Books
BookTV Viewership Doubles
by Tim Lien
With seventy-plus channels available on cable television, BookTV doesn’t even seem like a viable economic venture. Most of their potential viewers are probably reading a book, anyway. But Sunday night, BookTV’s ratings enjoyed a rare spike when I joined Prof. Robert “just-call-me-Bob” Koshansky* (from Kankakee, “just-south-of-Chicago”) in watching a woman pitch her book to a meager crowd, the cameraman, Mr. Koshansky, and myself. I missed the actual title of the book, but it was a biography on Harriet Beecher Stowe.
[*Yes, Mr. Koshansky is a fabricated, fictitious character used to emphasize the small amount of people watching BookTV.]
I just finished The Minister’s Wooing, by Stowe, so I was pleasantly surprised to see her enjoy some Prime Time. Well, it was 10:30pm, my time. But it was Prime Time somewhere. Stowe’s famous quote was printed on a backdrop behind the vivacious biographer:
I wrote what I did because as a woman, as a mother, I was oppressed and broken-hearted with the sorrows and injustice I saw, because as a Christian I felt the dishonor to Christianity— because as a lover of my country, I trembled at the coming day of wrath.
A good quote, but this is one that I had underlined in The Ministers Wooing:
He was called a good fellow, — only a little lumpish, — and as he was brave and faithful, he rose in time to be a shipmaster.
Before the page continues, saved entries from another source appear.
-- ==== Sys2Proof/Machine/Merge.lean ====
section
/-! DEFINITION. What an HBM controller does with a word it reads (09_stacked_memory.md R284 to R300, R310), the merge buffer
(R290 to R293), and memory as the engines reach it. -/

namespace Sys2Proof.Machine

/-! ## Lost shards (13 R448) -/

/-- A session takes an end reason, which applies at the next close (08 R249). -/
def Session.because (x : Session) (code : Nat) : Session := if x.reasons.contains code then x else { x with reasons := x.reasons ++ [code] }

/-- Give an end reason to the sessions a condition selects. -/
def State.endSessions (s : State) (p : Nat → Session → Bool) (code : Nat) : State :=
  { s with ses := { s.ses with
      table := s.ses.table.map (fun e => if e.2.st != .free && p e.1 e.2 then (e.1, e.2.because code) else e) } }

/-- The bond of the twin as its image gives it. -/
def State.twinBond (s : State) : List Node :=
  let nums := if s.mir.covered.isSome then s.mir.coverNums else s.mir.image.nums
  (List.range (SMap.get 1 nums O.bondCount.key)).map (fun i =>
    let o := O.bondMember i
    let v := SMap.get o.dflt nums o.key
    if v = 2 ^ 32 then s.twinNode else BitVec.ofNat 17 v)

/-- A shard becomes unavailable on node n (R448): SHARD_DOWN to the members of n's bond, SHARD_LOST, the end of the shard's
sessions held here, and DRAINING when the shard is the package's own. -/
def State.shardLost (s : State) (n : Node) (members : List Node) (covered : Bool) : State :=
  let s := (members.filter (fun m => m != s.node)).foldl (fun t m => t.send m (.shardDown n)) s
  let s := (s.raise srcMirror 0 0x73 2 n.toNat).icxEvent 0x004
  let s := s.endSessions (fun _ x => x.covered == covered) 0x21
  if n = s.node then s.transition .draining else s

/-! ## Error records and counters (R310) -/

/-- Write a record to the HBM error log (Table 9.5). -/
def State.hbmRecord (s : State) (w typ source syn : Nat) : State :=
  let x := locate w
  let seq := s.mem.logSeq + 1
  let r := leBytes 8 s.now.toNat ++ leBytes 8 w ++ leBytes 1 x.stack ++ leBytes 1 x.pch ++ leBytes 1 x.bank ++ leBytes 1 typ ++
    leBytes 2 x.row ++ leBytes 1 x.col ++ leBytes 1 source ++ leBytes 4 syn ++ leBytes 4 seq.toNat
  { s with mem := { s.mem with log := ringPush 256 s.mem.log r, logSeq := seq } }.icxEvent 0x0B0

/-- A fault of the controller of a word, naming its local address. -/
def State.memFault (s : State) (w kind cls : Nat) : State := s.raise (srcStack (locate w).stack) (locate w).pch kind cls w

/-! ## One reading of a word -/

/-- The 36 stored symbols the array returned for a word: those stored at the address it selected, with what changed. -/
def State.rawSymbols (s : State) (w : Nat) (r : RawRead) : List Byte :=
  let p := r.place.getD w / 32 * 32
  let syms := s.checksOf p ++ s.mem.word p
  r.flips.foldl (fun l f => setAt l f.1 (l.getD f.1 0 ^^^ f.2)) syms

/-- A reading as the controller classifies it (R284, R286): the outcome, the syndrome word of the log, the data. -/
structure Reading where
  cls : ReadClass
  syn : Nat
  data : List Byte
  deriving DecidableEq, Repr

/-- Classify what the array returned for a word. -/
def State.reading (s : State) (w : Nat) (r : RawRead) : Reading :=
  let syms := s.rawSymbols w r
  let d := syms.drop 4
  let l := (locate w).l
  match s.pageClass (pageOf w) with
  | .activation =>
    let got := u16 syms 0
    let want := actCrc l d (BitVec.ofNat 16 (u16 syms 2))
    if got = want then ⟨.clean, 0, d⟩ else ⟨.crcBad (got ^^^ want), got ^^^ want, d⟩
  | _ =>
    let c := classify l syms
    let syn := c.2.foldr (fun x acc => acc * 256 + x) 0
    match c.1 with
    | .correctable j e => ⟨c.1, syn, if j < 4 then d else setAt d (j - 4) (d.getD (j - 4) 0 ^^^ BitVec.ofNat 8 e)⟩
    | k => ⟨k, syn, d⟩

/-- The outcome lets the word be delivered. -/
def ReadClass.good : ReadClass → Bool
  | .clean => true
  | .correctable _ _ => true
  | _ => false

/-- What the requester of a word gets. -/
inductive Delivery where
  | bytes (d : List Byte)
  | poisoned
  | nothing
  | waits
  deriving DecidableEq, Repr

/-- Deliver a correctable word (R295): counted, written back, re-read once; the log record is sticky when the re-read shows
the same error. -/
def State.correctWord (s : State) (w source : Nat) (r : Reading) (again : RawRead) : State :=
  let s := (s.bump O.hbmCorrected 64).storeWord w r.data 0
  let sticky := match r.cls with
    | .correctable _ _ => (s.reading w again).cls == r.cls && (s.reading w again).syn == r.syn
    | _ => false
  s.hbmRecord w (if sticky then 1 else 0) source r.syn

/-- Store a word poisoned, counted and logged (R298, R310). -/
def State.poisonWord (s : State) (w : Nat) (d : List Byte) (source : Nat) : State :=
  ((s.storePoison w d (s.mem.tag w)).bump O.poisoned 32).hbmRecord w 6 source 0

/-- Base address of an area, 0 when the copy has none. -/
def State.areaBase (s : State) (a : Option Nat) : Nat := match a with | none => 0 | some i => (s.area i).1 * 0x200000

/-- The copy and part (false own, true twin) a word lies in: the copy, the part, and the part's base address. -/
def State.copyAt (s : State) (w : Nat) : Option (Copy × Bool × Nat) :=
  let look := fun (c : Copy) => [false, true].findSome? (fun part =>
    let area := if part then c.twin else c.own
    let base := s.areaBase area
    if area.isSome ∧ base ≤ w ∧ w < base + c.extent part then some (c, part, base) else none)
  (look s.wts.k0).or (look s.wts.k1)

/-- The shard of a WEIGHTS word has no good twin copy (R297): MEM_UNRECOVERED and the path of R448, for the covered node when the word
lies in a twin part that this package covers from. -/
def State.unrecovered (s : State) (w : Nat) : State :=
  let t := s.memFault w 0x42 2
  match s.copyAt w, s.mir.covered with
  | some (_, true, _), some n => if s.pkg.st = .covering then t.shardLost n s.twinBond true else t.shardLost s.twinNode s.twinBond true
  | some (_, true, _), none => t.shardLost s.twinNode s.twinBond true
  | _, _ => t.shardLost s.node s.bond false

/-- TYPE of the log record of a reading that is not to be delivered (Table 9.5). -/
def ReadClass.badType : ReadClass → Nat
  | .crcBad _ => 4
  | .addrType => 3
  | _ => 2

/-- A word both of whose readings are uncorrectable (R296, R300). -/
def State.badWord (s : State) (w source : Nat) (who : Option Requester) (r r2 : Reading) : Delivery × State :=
  let addrType := r.cls == .addrType && r2.cls == .addrType
  match s.pageClass (pageOf w) with
  | .activation => (.nothing, (s.bump O.actCrc).memFault w 0x43 3)
  | c =>
    let s := s.bump O.hbmUncorrectable 64
    let ch := (locate w).stack * 32 + (locate w).pch
    let second := addrType && (match SMap.find s.mem.addrEvents ch with
      | some t => decide (Tick.since s.clk.tick t ≤ 1000000)
      | none => false)
    let s := if addrType then s.bump O.addrType else s
    if second then (.nothing, s.memFault w 0x44 3)
    else
      let s := if addrType then { s with mem := { s.mem with addrEvents := SMap.put s.mem.addrEvents ch s.clk.tick } } else s
      match c with
      | .weights =>
        match s.copyAt w with
        | none => (.poisoned, (s.poisonWord w r.data source).unrecovered w)
        | some (k, part, base) =>
          let g := w / 256 * 256
          let asked := s.mem.waits.any (fun x => x.word / 256 * 256 == g)
          let x : TwinWait := { who := who, word := w, source := source }
          let s := if s.mem.waits.contains x then s else { s with mem := { s.mem with waits := s.mem.waits ++ [x] } }
          (.waits, if asked then s else s.send s.twinNode (.twinFetch k.epoch part (s.areaBase k.own) (s.areaBase k.twin) (g - base)))
      | _ => (.poisoned, (s.poisonWord w r.data source).memFault w 0x41 1)

/-- A controller reads a word (R284, R295, R296): `first` and `again` are what the array returns. `source` is the log's: 0 read,
1 read-modify-write, 2 scrub; a re-read is 3. Every uncorrectable reading is recorded (R310). -/
def State.readPath (s : State) (w source : Nat) (who : Option Requester) (first again : RawRead) : Delivery × State :=
  let s := s.tally 32 0 0
  let r := s.reading w first
  match r.cls with
  | .clean => (.bytes r.data, s)
  | .correctable _ _ => (.bytes r.data, s.correctWord w source r again)
  | _ =>
    let s := s.hbmRecord w r.cls.badType source r.syn
    let r2 := s.reading w again
    match r2.cls with
    | .clean => (.bytes r2.data, (s.bump O.hbmRetryOk 64).memFault w 0x40 0)
    | .correctable _ _ => (.bytes r2.data, ((s.bump O.hbmRetryOk 64).memFault w 0x40 0).correctWord w 3 r2 { flips := again.after })
    | _ => (s.hbmRecord w r2.cls.badType 3 r2.syn).badWord w source who r r2

/-! ## The merge buffer -/

/-- Remove a word's entry. -/
def State.dropEntry (s : State) (w : Nat) : State :=
  let st := (locate w).stack
  { s with mem := s.mem.setEntries st ((s.mem.entries st).filter (fun e => e.word != w)) }

/-- Store a word whose read-modify-write found it unrecoverable: the merged word, poisoned (R293). -/
def State.storeMerged (s : State) (e : MergeEntry) : State :=
  (s.dropEntry e.word).storePoison e.word (overlay (s.mem.word e.word) e) (partialTag e.tag)

/-- Write an entry by read-modify-write (R291, R293). While the twin is asked for a WEIGHTS word the entry stays open. -/
def State.flushEntry (s : State) (e : MergeEntry) (first again : RawRead) : State :=
  match s.readPath e.word 1 none first again with
  | (.bytes d, t) => (t.dropEntry e.word).storeWord e.word (overlay d e) (partialTag e.tag)
  | (.waits, t) => t
  | (.poisoned, t) => t.storeMerged e
  | (.nothing, t) => ((t.storeMerged e).bump O.poisoned 32).hbmRecord e.word 6 1 0

/-- An entry waits for the twin. -/
def MemUnit.asks (m : MemUnit) (e : MergeEntry) : Bool := m.waits.any (fun x => x.word == e.word && x.source == 1)

/-- Open an entry, the oldest written first when all 64 are in use (R291): the oldest that does not wait for its twin. When all wait, the
new entry is written at once. -/
def State.openEntry (s : State) (e : MergeEntry) : State :=
  let st := (locate e.word).stack
  let add := fun (t : State) => { t with mem := t.mem.setEntries st (t.mem.entries st ++ [e]) }
  if (s.mem.entries st).length < 64 then add s
  else
    let t := (s.mem.entries st).foldl (fun (u : State) x =>
      if (u.mem.entries st).length < 64 || u.mem.asks x then u else u.flushEntry x {} {}) s
    if (t.mem.entries st).length < 64 then add t else t.flushEntry e {} {}

/-- One write into one word (R290 to R292): `d` at byte `off`. -/
def State.writeWord (s : State) (w off : Nat) (d : List Byte) (tag : BitVec 16) : State :=
  if off = 0 ∧ d.length = 32 then (s.dropEntry w).storeWord w d tag
  else
    let old : MergeEntry := (s.mem.entryOf w).getD { word := w, data := zeros 32 }
    let e : MergeEntry := {
      word := w, tag := tag, data := patch old.data off d
      mask := old.mask ||| BitVec.ofNat 32 ((2 ^ d.length - 1) * 2 ^ off) }
    if e.mask = 0xFFFFFFFF then (s.dropEntry w).storeWord w e.data tag
    else if (s.mem.entryOf w).isSome then
      let st := (locate w).stack
      { s with mem := s.mem.setEntries st ((s.mem.entries st).map (fun x => if x.word == w then e else x)) }
    else s.openEntry e

/-- Write bytes to HBM, word by word. -/
def State.hbmPut (s : State) (a : Nat) (d : List Byte) (tag : BitVec 16) : State :=
  (cutWords 32 (d.length + 1) a d).foldl (fun t x => t.writeWord x.1 x.2.1 x.2.2 tag) (s.tally d.length 0 0)

/-- Write every open entry of a stack (R293). -/
def State.flushStack (s : State) (st : Nat) : State := (s.mem.entries st).foldl (fun t e => t.flushEntry e {} {}) s

/-- Write every open entry. -/
def State.flushAll (s : State) : State := (List.range 16).foldl State.flushStack s

/-! ## Either memory, as an engine reaches it by local address -/

/-- PARITY of the course whose start tick passed last (R287); 0 before the first course. -/
def State.oddNow (s : State) : Bool := s.crs.lastOdd

/-- Every entry of the merge buffers is written. -/
def State.allFlushed (s : State) : Bool := s.mem.merge.all (fun e => e.2.isEmpty)

/-- Words of HBM in some runs of bytes that read as uncorrectable. -/
def State.badIn (s : State) (l : List (Nat × Nat)) : List Nat :=
  (l.flatMap (fun x => if space x.1 = .hbm then
    ((cutWords 32 (x.2 + 1) x.1 (zeros x.2)).map (·.1)).filter (fun w => (s.readWord w).2) else [])).eraseDups

/-- Bytes of some runs that lie in HBM, or in SRAM. -/
def bytesIn (sp : Space) (l : List (Nat × Nat)) : Nat := sumNat ((l.filter (fun x => space x.1 == sp)).map (·.2))

/-- Each word of some runs of bytes that reads as uncorrectable takes the path of R296. -/
def State.badPaths (s : State) (l : List (Nat × Nat)) : State :=
  ((s.badIn l).filter (fun w => !s.mem.lost.contains w)).foldl (fun t w => (t.readPath w 0 none {} {}).2) s

/-- The bytes of some runs are counted as read (08 R270). -/
def State.tallyReads (s : State) (l : List (Nat × Nat)) : State := s.tally (bytesIn .hbm l) (bytesIn .sram l) 0

/-- An engine reads runs of bytes. -/
def State.readBad (s : State) (l : List (Nat × Nat)) : State := (s.badPaths l).tallyReads l

/-- The reader of a word gets nothing yet: an activation word that failed its CRC, or a WEIGHTS word whose twin is asked (R296). -/
def State.withheld (s : State) (w : Nat) : Bool :=
  match s.pageClass (pageOf w) with
  | .activation => true
  | .weights => (s.copyAt w).isSome && !s.mem.lost.contains w
  | .state => false

/-- Read n bytes of HBM or SRAM, with poison. -/
def State.peek (s : State) (a n : Nat) : List Byte × Bool :=
  if space a = .sram then (s.sramGet a n, false) else s.hbmGet a n

/-- Write bytes with the PARITY of a course and a SCALE_EXP (R287). -/
def State.pokeAs (s : State) (odd : Bool) (scaleExp a : Nat) (d : List Byte) : State :=
  if space a = .sram then (s.sramPut a d).tally 0 d.length 0 else s.hbmPut a d (mkTag odd scaleExp)

/-- Write bytes with META of the current course and no scale (R287). -/
def State.poke (s : State) (a : Nat) (d : List Byte) : State := s.pokeAs s.oddNow 0 a d

/-- SCALE_EXP of an A8 row with its scale beside it: bits 30 to 23 of the scale (R287). -/
def scaleExpOf (l : List Byte) : Nat := bits (u32 l (l.length - 4)) 30 23

/-- Read a little-endian number. -/
def State.peekLe (s : State) (a n : Nat) : Nat := ofLe (s.peek a n).1

end Sys2Proof.Machine
end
But when came the business of making money, the aptitude for accumulating, George found himself distanced by many a one with not half his general powers. What shall a man do with a sublime tier of moral faculties, when the most profitable business out of his port is the slave-trade? So it was in Newport in those days. George’s first voyage was on a slaver, and he wished himself dead many a time before it was over, — and ever after would talk like a man beside himself, if the subject was named. He declared that the gold made in it was distilled from human blood, from mothers’ tears, from the agonies and dying groans of gasping, suffocating men and women, and that it would sear and blister the soul of him that touched it; in short, he talked as whole-souled, unpractical fellows are apt to talk about what respectable people sometimes do. Nobody had ever instructed him that a slaveship, with a procession of expectant sharks in its wake, is a missionary institution, by which closely. packed heathens are brought over to enjoy the light of the Gospel. So, though George was acknowledged to be a good fellow, and honest as the noon-mark on the kitchen floor, he let slip so many chances of making money as seriously to compromise his reputation among thriving folks. He was wastefully generous — insisted on treating every poor dog that came in his way, in any foreign port, as a brother — absolutely refused to be party in cheating or deceiving the heathen on any shore, or in skin of any color — and also took pains, as far as in him lay, to spoil any bargains which any of his subordinates founded on the ignorance or weakness of his fellow-men. So he made voyage after voyage, and gained only his wages and the reputation among his employers of an incorruptibly honest fellow.
It was amazing to see the continuing relevance and prescient wisdom of Stowe’s observations from 1859. I can’t help but think that we have our own correlating “slave ships,” that we use to justify our own evangelistic ends. Talk amongst yourselves.
Posted by Tim Lien at September 5, 2006 11:17 AM
I believe the book is called “The Most Famous Man in America.” BookTV rocks.